▶ **Assigned task**: Restate, word for word, the lines from the opening line of the data through the line containing "unfold Obligations.StreamsAcknowledgeAndResend", both included, and nothing else.

═════ Provided data ═════

/-- Settles O51: the acknowledgement by `e2eAck_spec`, the timers by what each does when it is due, the lost device by the fabric without it. -/
theorem streamsAcknowledgeAndResend : Obligations.StreamsAcknowledgeAndResend := by
  unfold Obligations.StreamsAcknowledgeAndResend
  simp only [exec_e2eAckReceive, exec_e2eAckTimer, exec_e2eRetxTimer, exec_e2eUnreachableTimer]
  refine ⟨fun s k cls seq hbody hdst hfatal hcrc hwait hspur => ⟨_, rfl, State.e2eAck_spec hbody hdst hfatal hcrc hwait hspur⟩,
    fun s k cls seq hbody hdst hfatal hcrc => ?_, fun s d c hdue => congrArg Host.Outcome.next (if_neg hdue),
    fun s d c hnone => congrArg Host.Outcome.next (if_pos hnone), fun s d c hunacked => ?_, fun s d hnew hself hroute hcolls => ?_⟩
  · rw [State.e2eAck_badCrc hbody hdst hfatal hcrc]
  · rw [State.e2eRetx_unacked hunacked]
  · obtain ⟨hfabric, hqueues⟩ := State.loseDevice_spec hcolls d.val
    rw [State.e2eUnreachable_noRoute hnew hself hroute]
    refine ⟨_, rfl, by rw [hfabric]; rfl, fun c hc => ?_, fun c hc => ?_, fun x hx => ?_, hqueues⟩
    · unfold State.streamOut
      rw [hfabric]
      exact s.streamOut_dropStreams d.val hc
    · unfold State.streamIn
      rw [hfabric]
      exact s.streamIn_dropStreams d.val hc
    · rw [hfabric] at hx
      simpa using (List.mem_filter.mp hx).2

end Sys2Proof.Machine

/-! SUPPORT. A reset of a tenant that changes a queue: the counterexample to the statement about tenants. -/

namespace Sys2Proof.Machine

/-! ## A reset that returns a buffer

A reset fails the tenant's frames (R406), a frame that fails returns its buffers, their return is signalled on POOL_POST (R304), and a head that
waits on that post latches its wait (R129): `Queue.waitsMet` changes. -/

/-- An ENCODE of tenant 3. -/
def waitingEncode : Cmd :=
  { id := 0, src := .queue 24 0, tenant := some 3, bytes := [0x30], status := stSuccess, detail := 0, fault := none, flags := 0, writes := [], stats := [],
    digest := [], tiles := [], stationary := [], wait := .engine, pinned := [], slots := [], signalled := false, packets := 0, began := Began.none,
    endFlags := 0, bufs := [] }

/-- Its frame holds buffer 0 and waits for an engine. -/
def waitingFrame : CodecJob :=
  { cmd := 0, tenant := 3, enc := true, ctx := 0, cfg := [], frame := [], roi := [], bufs := [0], ready := true, engine := none, requester := 0, done := none }

/-- Tenant 3, of function 0, runs with a pool of one buffer and POST_EN for post 0; that ENCODE has begun. The head of queue 8192, at the start of host
memory, has NWAIT 1 and waits for post 0 to reach 1. -/
def poolPostAwaited : State :=
  let s := (((State.reset.setObj (oTenantEnable 3) 1).setObj (oTenantRunState 3) 1).setObj (oTenantCodecPoolConfig 3) (2 ^ 64 + 2 ^ 160)).setObj
    (queueKey 8192) (2 ^ 56 + 2 ^ 144)
  { s with
    mem := s.mem.store [(hostKey 0 2, 1), (hostKey 0 16, 1)]
    queues := [(8192, { Queue.idle with state := 1, sqTail := 1 })]
    exec := { s.exec with cmds := [waitingEncode], nextCmd := 1 }
    codec := { s.codec with jobs := [waitingFrame], bufs := [(bufKey 3 0, 1)] } }

theorem poolPostAwaited_tenant : poolPostAwaited.tenantEnabled 3 = true ∧ poolPostAwaited.tenantFunction 3 = 0 := by decide +kernel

═════

▶ **Result**:
/-- Settles O51: the acknowledgement by `e2eAck_spec`, the timers by what each does when it is due, the lost device by the fabric without it. -/
theorem streamsAcknowledgeAndResend : Obligations.StreamsAcknowledgeAndResend := by
  unfold Obligations.StreamsAcknowledgeAndResend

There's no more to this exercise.